This is a form of journalism that can be consumed globally, you can walk down the street and read The Guardian in England on your cell phone, if you choose to. So I think that … yes, I’m, I’m optimistic and that’s the whole premise of the CUNY Graduate School of Journalism is that we can prepare students for the new world and still retain the eternal verities of what we, what we knew as traditional journalism.

HEFFNER: Well then why has there been so much pessimism about that? What are the factors, honestly reviewed that have lead many people to say, “Look, the old days, they’re gone”.

SHEPARD: Well, the old days are gone. But there are going to be new days. I mean the reason people are pessimistic is they look around, they see their daily newspaper being hollowed out. Bureaus being closed, people being laid off. What they don’t see is the parallel universe that is growing up in journalism … Pro Publica for investigative reporting. Politico for Washington reporting. Kaiser Health News, Huffington Post … all kinds of ways of doing journalism that didn’t exist a few years ago.

So, I’m … I, I’m very, very hopeful. You know something called Inside Climate News won a Pulitzer Prize this year for national reporting. And something called California Watch was a Pulitzer finalist for public service reporting. People aren’t aware of that, but they are aware when the see lay-offs happening. So I think the perception … the reality is much more encouraging than the perception people have.
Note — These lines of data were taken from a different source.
/-- Settles O33: a running step ends in each of its three ways, and no other state steps. -/
theorem exactlyTheRunningStatesStep : Obligations.ExactlyTheRunningStatesStep := by
  unfold Obligations.ExactlyTheRunningStatesStep
  intro s
  refine ⟨?_, step_total_of_running s⟩
  rintro ⟨t, hstep⟩
  obtain ⟨hr, -⟩ := step_cases s t hstep
  exact hr

/-! ### The end of a run -/

theorem opcodeOf_eq_halt_iff (i : Instr) : opcodeOf i = 11 ↔ i = .halt := by
  cases i with
  | halt => exact iff_of_true rfl rfl
  | illop | nop | load | store | add | sub | branch | call | ret | push | pop =>
    exact iff_of_false (by simp [opcodeOf]) nofun

/-- HALT alone writes Halted, and it raises nothing (spec/41_illop_nop_halt.md R92). -/
theorem exec_halted_iff (i : Instr) (s t : State) (hr : s.run = .running)
    (h : exec i s = .next t) : t.run = .halted ↔ i = .halt := by
  rcases exec_cases i s t h with he | ⟨k, hk, rfl⟩
  · cases he with
    | halt => exact iff_of_true rfl rfl
    | nop | load | store | add | sub | branchTaken | branchNotTaken | callTaken | callNotTaken
    | ret | push | pushStatic | pop => simp [hr]
  · refine iff_of_false nofun ?_
    rintro rfl
    cases hk

/-- The decoder refuses a word for its opcode alone (spec/30_encoding.md R58). -/
theorem twelve_le_opcode_of_undecodable {w : Word} {e : DecodeError} (h : decode w = .error e) :
    12 ≤ (w.extractLsb' 0 6).toNat := by
  obtain ⟨hrange, -⟩ | ⟨-, i, hi⟩ := decode_cases w
  · exact hrange
  · cases h.symm.trans hi

/-- Settles O41: a step that ends before its handler ends in Faulted, and the opcode is not 11
there; of the handlers that of HALT alone ends in Halted. -/
theorem onlyHaltEndsARunNormally : Obligations.OnlyHaltEndsARunNormally := by
  unfold Obligations.OnlyHaltEndsARunNormally
  intro s t hr hstep
  obtain ⟨-, ⟨hv, rfl⟩ | ⟨-, ⟨e, hd⟩, rfl⟩ | ⟨hv, i, hd, hexec⟩⟩ := step_cases s t hstep
  · simp [hv]
  · have hop := twelve_le_opcode_of_undecodable hd
    refine iff_of_false nofun ?_
    rintro ⟨-, h⟩
    rw [h] at hop
    exact absurd hop (by decide)
  · rw [opcode_bits_of_decode hd, opcodeOf_eq_halt_iff, exec_halted_iff i s.advance t hr hexec]
    exact (and_iff_right hv).symm

/-! ### A word placed for fetch -/

/-- An index below the bound of spec/00_scope.md R6 has its sign bit clear, so its unsigned reading
decides the range test, whatever the size. -/
theorem validText_of_toNat_lt (s : State) (v : Word) (hv : v.toNat < Config.sizeMax)
    (hlt : v.toNat < s.textsize) : s.validText v = true := by
  unfold Config.sizeMax at hv
  rw [validText_iff, BitVec.toInt_eq_toNat_of_lt (by omega)]
  omega

section
variable (s : State) (nbits w : Nat)

theorem withFetchWord_run : (s.withFetchWord nbits w).run = .running := rfl

theorem withFetchWord_pc_lt : (s.withFetchWord nbits w).pc.toNat < Config.sizeMax := by
  simp only [State.withFetchWord, State.loadWord_pc, State.setRun_pc, State.setPc_pc]
  split
  · assumption
  · decide

theorem withFetchWord_validText :
    (s.withFetchWord nbits w).validText (s.withFetchWord nbits w).pc = true :=
  validText_of_toNat_lt _ _ (withFetchWord_pc_lt s nbits w)
    (Nat.lt_of_lt_of_le (Nat.lt_succ_self _) (Nat.le_max_right s.textsize _))

/-- In a canonical text the placed word is the one the next step fetches. -/
theorem withFetchWord_textAt (hwf : Memory.wf s.text = true) :
    (s.withFetchWord nbits w).textAt (s.withFetchWord nbits w).pc =
      BitVec.ofNat 32 (w % 2 ^ nbits) :=
  Memory.read_write_same s.text _ _ hwf

end

/-- Settles O56: the machine runs, its pc is an index of the grown text, and the word there is the
placed one. -/
theorem aWordPlacedForFetchIsTheOneRun : Obligations.AWordPlacedForFetchIsTheOneRun := by
  unfold Obligations.AWordPlacedForFetchIsTheOneRun
  intro s w i hwf hw hd
  refine step_of_decode _ i (withFetchWord_run s 32 w) (withFetchWord_validText s 32 w) ?_
  rw [withFetchWord_textAt s 32 w hwf, Nat.mod_eq_of_lt hw]
  exact hd

end Sys2Proof.Machine
end

section
/-! ILLOP, NOP and HALT (spec/41_illop_nop_halt.md R90 to R92): the decoder selects them by the
opcode alone, every other bit ignored (spec/30_encoding.md R55), and their step from the fetch to
its end. -/

namespace Sys2Proof.Machine

/-! ### The decoder -/

theorem decode_illop (w : Word) (hop : w.extractLsb' 0 6 = 0) : decode w = .ok .illop :=
  (decode_eq_ok_iff w .illop).mpr ⟨hop.symm, trivial⟩

theorem decode_nop (w : Word) (hop : w.extractLsb' 0 6 = 1) : decode w = .ok .nop :=
  (decode_eq_ok_iff w .nop).mpr ⟨hop.symm, trivial⟩

theorem decode_halt (w : Word) (hop : w.extractLsb' 0 6 = 11) : decode w = .ok .halt :=
  (decode_eq_ok_iff w .halt).mpr ⟨hop.symm, trivial⟩

/-- The remainder modulo 64 is the opcode field: what the decoder does with the words R90 names. -/
theorem decode_of_illegal_opcode (w : Word) (h : w.toNat % 64 = 0 ∨ 12 ≤ w.toNat % 64) :
    decode w = .ok .illop ∨ ∃ e, decode w = .error e := by
  rw [← opcode_toNat] at h
  obtain hzero | hreserved := h
  · exact .inl (decode_illop w (BitVec.eq_of_toNat_eq hzero))
  · obtain ⟨-, he⟩ | ⟨hrange, -⟩ := decode_cases w
    · exact .inr ⟨_, he⟩
    · omega

/-! ### ILLOP and the reserved opcodes -/

theorem exec_illop (s : State) : exec .illop s = .next (s.raise .illegal s.instrAddr) :=
  exec_of_raises s _ _ .illop

/-- ILLOP raises in its handler, a reserved opcode in the dispatcher: the state they end in is the
same (spec/41_illop_nop_halt.md R90). -/
theorem step_of_illegal_opcode (s : State) (hr : s.run = .running)
    (hv : s.validText s.pc = true)
    (hop : (s.textAt s.pc).toNat % 64 = 0 ∨ 12 ≤ (s.textAt s.pc).toNat % 64) :
    step s = .next (s.advance.raise .illegal s.pc) := by
  obtain hd | ⟨e, hd⟩ := decode_of_illegal_opcode _ hop
  · rw [step_of_decode s .illop hr hv hd, exec_illop, instrAddr_advance]
  · exact step_of_undecodable s e hr hv hd

/-- Settles O13: a word with opcode 0 and a reserved one end in the same fault. -/
theorem illopAndReservedWordsRaiseIllegal : Obligations.IllopAndReservedWordsRaiseIllegal := by
  unfold Obligations.IllopAndReservedWordsRaiseIllegal
  exact ⟨decode_illop, exec_illop, step_of_illegal_opcode⟩

/-! ### NOP -/

theorem exec_nop (s : State) : exec .nop s = .next s :=
  exec_of_effect s s _ .nop

theorem step_of_nop (s : State) (hr : s.run = .running) (hv : s.validText s.pc = true)
    (hop : (s.textAt s.pc).extractLsb' 0 6 = 1) : step s = .next s.advance := by
  rw [step_of_decode s .nop hr hv (decode_nop _ hop), exec_nop]

/-- Behind the last text index the pc has not wrapped: the bound of spec/00_scope.md R6 leaves room
for it. -/
theorem advance_pc_toInt_of_last (s : State) (hsize : s.textsize ≤ Config.sizeMax)
    (hlast : s.pc.toInt + 1 = s.textsize) : s.advance.pc.toInt = s.textsize := by
  unfold Config.sizeMax at hsize
  rw [State.advance_pc, BitVec.toInt_add, show (1 : Word).toInt = 1 from rfl, hlast]
  exact Int.bmod_eq_of_le (by omega) (by omega)

/-- Past the last text index the fetch fails with the address `textsize`, and the pc stays there
(spec/60_exceptions.md R142). -/
theorem step_advance_of_last (s : State) (hr : s.run = .running)
    (hsize : s.textsize ≤ Config.sizeMax) (hlast : s.pc.toInt + 1 = s.textsize) :
    step s.advance = .next (s.advance.setRun (.faulted .segText s.textsize)) := by
  have hpc := advance_pc_toInt_of_last s hsize hlast
  have hv : s.advance.validText s.advance.pc = false := by
    rw [Bool.eq_false_iff, Ne, validText_iff, hpc, State.advance_textsize]
    omega
  rw [step_of_pc_invalid s.advance hr hv, State.raise, hpc]

/-- Settles O14: the state after the NOP is the advanced one, whose pc is outside the text where the
NOP stood at the last index. -/
theorem nopOnlyAdvancesThePc : Obligations.NopOnlyAdvancesThePc := by
  unfold Obligations.NopOnlyAdvancesThePc
  exact ⟨decode_nop, exec_nop, step_of_nop,
    fun s hr hsize _ hlast _ => step_advance_of_last s hr hsize hlast⟩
HEFFNER: What’s happened to the concept of “profession”?

SHEPARD: Well, ahh, that’s a very good question. What has happened to my generation is, is an amazing change to the point where we professionals who took our role very seriously as gatekeepers, who help, help filter the news and tell you what was important and came up with new stories that you wouldn’t think to ask for on a Google search … we, we have been displaced to some degree by what, you know, the people formerly called “the audience” … journalism is now not just a product, but it’s a process. It’s a two way street, it’s a conversation and anyone can be a journalist, or at least commit an act of journalism.

So, there’s a kind of “pro-am” … professional and amateur kind of blending. And, you know, amateurs are doing a really lot of good work whether it’s in the Middle East, the tweeting of what went on in the so-called “Hour of Spring” … all kinds of good journalism is being done who are not professional journalists.
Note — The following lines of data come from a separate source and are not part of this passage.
-- ==== Sys2Proof/Machine/State.lean ====
section
/-! DEFINITION. Machine/State.lean: the whole state of the gateway, what can stop a step, and the state after a
power-on reset. -/

namespace Sys2Proof.Machine

/-- The gateway's state, block by block (scope section 3), with the time base, the pins (in the slot records and
the supply monitor) and the queue of waiting commands. -/
structure State where
  /-- the 1 ms time base (log 1) -/
  now : Nat
  /-- trunk port -/
  trunk : TrunkPort
  /-- request classifier: the kind map -/
  kindMap : Vector Action 16
  /-- slot controller: the slot table -/
  slots : Vector SlotRecord 24
  /-- slot controller: the draw profiles -/
  profiles : Vector DrawProfile 8
  /-- lane interface -/
  lanes : Vector LaneRecord 24
  /-- spin arbiter -/
  arbiter : Arbiter
  /-- motion front end: the node table -/
  nodes : Vector NodeRecord 4
  /-- hold unit: the rule table and the persistence counters -/
  rules : Vector MotionRule 16
  /-- hold unit: the class table -/
  classes : Vector ClassRecord 8
  /-- hold unit: the standings of the zones -/
  zones : Vector ZoneStanding 4
  /-- group table; a free record is `none` -/
  groups : Vector (Option GroupRecord) 4
  /-- supply monitor -/
  supply : SupplyMonitor
  /-- management unit -/
  mgmt : ManagementUnit
  /-- the model's own: the commands that wait, the next one first -/
  pending : List Instr
deriving DecidableEq, Repr

/-- The gateway has no machine fault: every command it can receive has an effect, is answered, or is discarded by a
rule. Nothing raises a fault, so the type has no constructor. -/
inductive Fault
deriving DecidableEq, Repr

/-- Why a command has no meaning. -/
inductive Refusal
  /-- raised by `exec` alone, for a row that has no meaning yet; safe -/
  | notModelled (mnemonic : String)
deriving DecidableEq, Repr

/-- The state after a power-on reset taken with the presence inputs at `inputs` and the supply-source line at `line`
(R179 and the power-on columns of the rules it rests on). The time base starts from 0 (log 1). -/
def State.powerOn (inputs : Vector Level 24) (line : Level) : State where
  now := 0
  trunk := powerOnTrunk
  kindMap := defaultKindMap
  slots := Vector.ofFn fun i => powerOnSlot 0 i inputs[i]
  profiles := defaultProfiles
  lanes := Vector.replicate 24 powerOnLane
  arbiter := defaultArbiter
  nodes := Vector.replicate 4 (defaultNode 0)
  rules := defaultRules
  classes := defaultClasses
  zones := defaultZones
  groups := Vector.replicate 4 none
  supply := powerOnSupply 0 line
  mgmt := defaultManagement
  pending := []

/-- The machine after reset: a power-on reset with no carrier seated and the line at BATTERY (DESIGN CHOICE, unsafe,
log 5). -/
def State.reset : State := State.powerOn (Vector.replicate 24 .high) .low

end Sys2Proof.Machine
end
And what we’re seeing is a blend of the two. And, and, and handled and managed properly, it can enhance journalism. Because, you know, a lot of people out there know a lot about a particular subject. And if we can harness that information and conform it to the norms of the profession, I think we will have a much better product.

HEFFNER: That old … I used to and I think probably I even did it when you were here so many years ago. Reading Janet Malcolm and reading that wonderful first paragraph in which she disparages the reporter.

What about the, the reporter and his or her standards and what about the loss of professional-ism that many people think about?

SHEPARD: Yeah. I mean we have to worry about that. We have to apply standards to the bloggers … okay …

HEFFNER: How do you do that?

SHEPARD: Well, you, you … by selection … you know you can’t get an individual blogger to change the way he does things, but there are a lot of bloggers who do a very, very good job. And it’s our job as managers of, of a journalistic enterprise to find the good ones.

Just as in the old world, we had to find sources who were reliable sources. Now we have to find bloggers and there are plenty of them in, in various communities, who do very, very good work and reject the work of, of the ones who aren’t really meeting high standards. So …

HEFFNER: But that sounds like licensing almost.

SHEPARD: No. It’s … look if I’m running a, a product … a magazine now … New York magazine … or Business Week, or anything now, I want to use the community, I want to use people who know a lot about a particular subject, whether it’s local schools, or crime or immigration or health or whatever … in a community.

And it’s up to me to find the ones who do very, very good work and to curate or aggregate work that’s being done around and put it up on my site. In addition to the professional work done by the professionals on my staff. That’s additive … that makes journalism better. And the people who are doing crap on the Internet and there is a lot of junk, you don’t put them on your site.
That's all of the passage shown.